### What to do
Transcribe exactly everything in the data below from the line containing "def claimByHolder (force" down to the line containing "stands is answered BAD_FIELD: the rule gives", both lines included and nothing further.
################
-- ==== Sys2Proof/Machine/Radio.lean ====
section
/-! DEFINITION. The main transceiver (chapter 3): the channel plan and listen channel (R29 to R32), the operator's claim (R49
to R52), RADIO_CLEAR (R38), the tune line's replies and timeouts (R34 to R36, R39, R200), the parking retry (R48). -/

namespace Sys2Proof.Machine

/-! ### Channel plan -/

/-- The fields of SET_CHANNEL after used. -/
structure ChannelFields where
  rx      : Nat
  txAbsent : Bool
  tx      : Nat
  rate    : Byte
  sense   : Byte
  role    : Byte
  station : List Byte
  deriving DecidableEq, Repr

/-- A frequency of Table 3-1. -/
def frequencyOk (f : Nat) : Bool := 16000 ≤ f && f ≤ 275000

/-- Another entry has the role DISTRESS. -/
def Env.distressElsewhere (e : Env) (index : Nat) : Bool :=
  (List.range 24).any (fun k =>
    !(k = index) && (match e.channel k with | some x => x.role = .distress | none => false))

/-- Whether a station field is absent. -/
def stationAbsent (bs : List Byte) : Bool := bs = absentBytes 4

/-- The number of the first offending field of used = yes, counted from 0 in the order of Table 12-3 (R30, log entry
22). -/
def ChannelFields.offends (f : ChannelFields) (e : Env) (index : Nat) : Option Nat :=
  let distress := f.role = 2
  if frequencyOk f.rx = false then some 2
  else if (f.txAbsent = false ∧ frequencyOk f.tx = false) ∨ (distress ∧ f.txAbsent = true) then some 3
  else if (f.rate ≠ 50 ∧ f.rate ≠ 100) ∨ (distress ∧ f.rate ≠ 100) then some 4
  else if 1 < f.sense.toNat then some 5
  else if 2 < f.role.toNat ∨ (distress ∧ e.distressElsewhere index = true) then some 6
  else if stationAbsent f.station then (if f.role = 0 then some 7 else none)
  else if f.station.all isNameByte = false ∨ distress then some 7
  else none

/-- The entry the fields give, once none offends. -/
def ChannelFields.entry (f : ChannelFields) : Channel :=
  { rx := f.rx, tx := if f.txAbsent then none else some f.tx
    rate := if f.rate = 50 then .r50 else .r100
    sense := if f.sense = 0 then .normal else .inverted
    role := if f.role = 0 then .working else if f.role = 1 then .broadcast else .distress
    station := if stationAbsent f.station then none else some (f.station.filterMap byteToCode) }

/-- The effects on the listen channel and on parking (R31, R47, R48). -/
def channelChanged (e : Env) (index : Nat) (entry : Option Channel) (c : Core) : Env × Core :=
  let e' := { e with plan := e.plan.set index entry }
  if e.listen = some index then
    if entry.map Channel.role = some .working then
      (e', if c.arbiter.parked then parkEval e' true c else c)
    else ({ e' with listen := none }, parkingEnd c)
  else (e', c)

/-- An accepted content replaces the entry, unless it takes the DISTRESS entry away during an own alert (R30). -/
def setEntry (e : Env) (index : Nat) (entry : Option Channel) (c : Core) : Env × Core × List Byte :=
  if (e.channel index).map Channel.role = some .distress ∧ entry.map Channel.role ≠ some .distress
      ∧ c.own.state ≠ .idle then (e, c, [statusBusy])
  else
    let r := channelChanged e index entry c
    (r.1, r.2, [statusOK])

/-- SET_CHANNEL is served (R30, R31). Content with an offending field that would also take the DISTRESS role away during an
own alert is answered BAD_FIELD: the rule gives BAD_FIELD and BUSY and no order (log entry 55, DESIGN CHOICE). -/
def setChannelJob (body : List Byte) (e : Env) (c : Core) : Env × Core × List Byte :=
  match body with
  | [index, used, r1, r2, r3, t1, t2, t3, rate, sense, role, s1, s2, s3, s4] =>
    if 23 < index.toNat then (e, c, [statusBadField, 0])
    else if used = 0 then setEntry e index.toNat none c
    else if used ≠ 1 then (e, c, [statusBadField, 1])
    else
      let f : ChannelFields :=
        { rx := n3 r1 r2 r3, txAbsent := [t1, t2, t3] = absentBytes 3, tx := n3 t1 t2 t3, rate := rate,
          sense := sense, role := role, station := [s1, s2, s3, s4] }
      match f.offends e index.toNat with
      | some k => (e, c, [statusBadField, b1 k])
      | none => setEntry e index.toNat (some f.entry) c
  | _ => (e, c, [statusBadLength])

/-- SET_CHANNEL (R30, R31). -/
def execSetChannel (tag : Byte) (body : List Byte) (s : State) : Host.Outcome State Fault Refusal :=
  onPart (serveEnv 0x10 tag body (setChannelJob body)) s

/-- The fields of an entry (R29). -/
def channelBytes : Option Channel → List Byte
  | some x => [0x01] ++ b3 x.rx ++ txBytes x.tx ++ [x.rate.byte, x.sense.byte, x.role.byte] ++ stationBytes x.station
  | none => 0x00 :: absentBytes 13

/-- GET_CHANNEL is served (R29). -/
def getChannelJob (body : List Byte) (e : Env) (c : Core) : Core × List Byte :=
  match body with
  | [index] =>
    if 23 < index.toNat then (c, [statusBadField]) else (c, statusOK :: channelBytes (e.channel index.toNat))
  | _ => (c, [statusBadLength])

/-- GET_CHANNEL (R29). -/
def execGetChannel (tag : Byte) (body : List Byte) (s : State) : Host.Outcome State Fault Refusal :=
  onPart (serve 0x11 tag body (getChannelJob body)) s

/-- SET_LISTEN is served (R32, R47, R48). -/
def setListenJob (body : List Byte) (e : Env) (c : Core) : Env × Core × List Byte :=
  match body with
  | [index] =>
    if index = 0xFF then ({ e with listen := none }, parkingEnd c, [statusOK])
    else if 23 < index.toNat then (e, c, [statusBadField])
    else if (e.channel index.toNat).map Channel.role ≠ some .working then (e, c, [statusNoSuch])
    else
      let e' := { e with listen := some index.toNat }
      (e', parkEval e' true c, [statusOK])
  | _ => (e, c, [statusBadLength])

/-- SET_LISTEN (R32). -/
def execSetListen (tag : Byte) (body : List Byte) (s : State) : Host.Outcome State Fault Refusal :=
  onPart (serveEnv 0x12 tag body (setListenJob body)) s

/-! ### The operator -/

/-- Grant states (R199). -/
def grantGranted : Byte := 0x00
def grantYielding : Byte := 0x01
def grantWaiting : Byte := 0x02
def grantRefused : Byte := 0xFF

/-- The operator claims, and what follows (R41 to R45). -/
def operatorJoins (owed : Bool) (e : Env) (c : Core) : Core :=
  settle e (join .operator { c with arbiter := { c.arbiter with operatorOwed := owed } })

/-- A claim by the holder found (R49, R50). -/
def claimByHolder (force : Bool) (e : Env) (c : Core) : Core × Byte × Byte :=
  match c.arbiter.holder, force with
  | none, _ => (operatorJoins false e c, statusOK, grantGranted)
  | some (.broadcast _), true => (operatorJoins false e c, statusOK, grantGranted)
  | some .link, true =>
    (operatorJoins true e c, statusOK, if c.arbiter.yielding.isSome then grantWaiting else grantYielding)
  | some _, _ => (c, statusHeld, grantRefused)

/-- CLAIM_RADIO is served (R49, R50). A force above 1 while a claim already stands is answered BAD_FIELD: the rule gives
BAD_FIELD and BUSY and no order (log entry 54, DESIGN CHOICE). -/
def claimRadioJob (body : List Byte) (e : Env) (c : Core) : Core × List Byte :=
  let found := activityBytes c.arbiter.holder
  match body with
  | [force] =>
    if 1 < force.toNat then (c, statusBadField :: found ++ [grantRefused])
    else if c.arbiter.stack.contains .operator = true
        ∨ c.arbiter.waiting.any (fun r => r.activity = .operator) = true then
      (c, statusBusy :: found ++ [grantRefused])
    else
      let r := claimByHolder (force = 1) e c
      (r.1, r.2.1 :: found ++ [r.2.2])
  | _ => (c, [statusBadLength])

/-- CLAIM_RADIO (R49, R50). -/
def execClaimRadio (tag : Byte) (body : List Byte) (s : State) : Host.Outcome State Fault Refusal :=
  onPart (serve 0x13 tag body (claimRadioJob body)) s

/-- The tuning is given up: UNTUNED, no pending order, no wanted tuning, a mark on the order in flight (R38, R52). -/
def untune (mark : OrderMark) (c : Core) : Core :=
  let c := leaveReady .untuned c
  { c with tune := { c.tune with pending := none, wanted := none
                                 mark := if c.tune.inFlight.isSome then mark else c.tune.mark } }

/-- RELEASE_RADIO is served (R52). -/
def releaseRadioJob (body : List Byte) (e : Env) (c : Core) : Core × List Byte :=
  match body with
  | [] =>
    if c.arbiter.holder = some .operator then (settle e (clearHolder (untune .untune c)), [statusOK])
    else if c.arbiter.stands .operator then
      (settle e (depart .operator { c with arbiter := { c.arbiter with operatorOwed := false } }), [statusOK])
    else (c, [statusNoSuch])
  | _ => (c, [statusBadLength])

/-- RELEASE_RADIO (R52). -/
def execReleaseRadio (tag : Byte) (body : List Byte) (s : State) : Host.Outcome State Fault Refusal :=
  onPart (serve 0x14 tag body (releaseRadioJob body)) s

/-- RADIO_CLEAR is served (R38, R200). -/
def radioClearJob (body : List Byte) (e : Env) (c : Core) : Core × List Byte :=
  match body with
  | [] =>
    if c.arbiter.holder ≠ none then (c, [statusBusy])
    else
      let cleared := clearRxLine (untune .abandoned
        { c with tune := { c.tune with faults := 0, barred := false } })
      (settle e (if c.tune.barred then post .radio 0x01 [] cleared else cleared), [statusOK])
  | _ => (c, [statusBadLength])

/-- RADIO_CLEAR (R38). -/
def execRadioClear (tag : Byte) (body : List Byte) (s : State) : Host.Outcome State Fault Refusal :=
  onPart (serve 0x15 tag body (radioClearJob body)) s

/-! ### The tune line -/

/-- A reply line has ended, and its characters with it: while an order is in flight it is taken, with what follows; one
received while none is in flight is discarded (R39, R200). -/
def whileInFlight (job : Core → Core) (e : Env) (c : Core) : Core :=
  if c.tune.inFlight.isSome then settle e (job (clearRxLine c)) else clearRxLine c

/-- TUNE_REPLY_OK (R35, R38, R52). -/
def execTuneReplyOk (s : State) : Host.Outcome State Fault Refusal :=
  onPart (event (fun e c => whileInFlight (tuneOk e) e c)) s

/-- TUNE_REPLY_NG (R36, R38, R52). -/
def execTuneReplyNg (s : State) : Host.Outcome State Fault Refusal :=
  onPart (event (fun e c => whileInFlight (tuneFault e) e c)) s

/-- The reply timeout of the order in flight runs (R34). -/
def TuneController.timeoutRuns (t : TuneController) : Bool :=
  match t.inFlight with
  | some o => o.timeout.isSome
  | none => false

/-- The characters of a line still being received are discarded, and so is the line when it ends: an FFh in their place
makes it neither OK nor NG (R39, R200, log entry 21). -/
def doomRxLine (c : Core) : Core :=
  { c with tune := { c.tune with rxLine := if c.tune.rxLine = [] then [] else [0xFF] } }

/-- TUNE_ORDER_TIMEOUT (R36, R39, R200). -/
def execTuneOrderTimeout (s : State) : Host.Outcome State Fault Refusal :=
  onPart (event (fun e c => if c.tune.timeoutRuns then settle e (tuneFault e (doomRxLine c)) else c)) s

/-- The text of a line before its LF, a CR just before the LF dropped (R200). -/
def lineText (line : List Byte) : List Byte :=
  let text := line.dropLast
  if text.getLast? = some 0x0D then text.dropLast else text

/-- A character on TUNE_RXD; at an LF the line is judged (R39, R200). -/
def tuneCharacter (b : Byte) (e : Env) (c : Core) : Core :=
  let line := c.tune.rxLine ++ [b]
  if b = 0x0A then
    if lineText line = [0x4F, 0x4B] then whileInFlight (tuneOk e) e c
    else if lineText line = [0x4E, 0x47] then whileInFlight (tuneFault e) e c
    else clearRxLine c
  else { c with tune := { c.tune with rxLine := line } }

/-- Characters on TUNE_RXD one after another (R200). -/
def tuneCharacters : List Byte → Env → Core → Core
  | [], _, c => c
  | b :: rest, e, c => tuneCharacters rest e (tuneCharacter b e c)

/-- Characters on TUNE_RXD; one with a framing error stands as FFh before them (R39, R200, log entry 21). -/
def tuneText (text : List Byte) (framingError : Bool) (e : Env) (c : Core) : Core :=
  tuneCharacters ((if framingError then [0xFF] else []) ++ text) e c

/-- TUNE_REPLY_DISCARDED (R39, R200). -/
def execTuneReplyDiscarded (text : List Byte) (framingError : Bool) (s : State) :
    Host.Outcome State Fault Refusal :=
  onPart (event (tuneText text framingError)) s

/-- The reply timeout starts (R34): 2 s for a receive-only order, 8 s for a transmit order. -/
def startTimeout (c : Core) : Core :=
  match c.tune.inFlight with
  | none => c
  | some o =>
    if o.timeout.isSome then c
    else
      { c with tune := { c.tune with
          inFlight := some { o with timeout := timer c (if o.transmit then 8000 else 2000) } } }

/-- TUNE_ORDER_LAST_CHARACTER_END (R34). -/
def execTuneOrderLastCharacterEnd (s : State) : Host.Outcome State Fault Refusal :=
  onPart (event (fun _ c => startTimeout c)) s

/-- The parking retry interval ends, and parking is evaluated (R47, R48). -/
def parkRetryEnds (e : Env) (c : Core) : Core :=
  if c.arbiter.parkRetry.isSome then settle e { c with arbiter := { c.arbiter with parkRetry := none } } else c

/-- PARKING_RETRY_EXPIRY (R48). -/
def execParkingRetryExpiry (s : State) : Host.Outcome State Fault Refusal := onPart (event parkRetryEnds) s

end Sys2Proof.Machine
end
################
### Exercise solution
def claimByHolder (force : Bool) (e : Env) (c : Core) : Core × Byte × Byte :=
  match c.arbiter.holder, force with
  | none, _ => (operatorJoins false e c, statusOK, grantGranted)
  | some (.broadcast _), true => (operatorJoins false e c, statusOK, grantGranted)
  | some .link, true =>
    (operatorJoins true e c, statusOK, if c.arbiter.yielding.isSome then grantWaiting else grantYielding)
  | some _, _ => (c, statusHeld, grantRefused)

/-- CLAIM_RADIO is served (R49, R50). A force above 1 while a claim already stands is answered BAD_FIELD: the rule gives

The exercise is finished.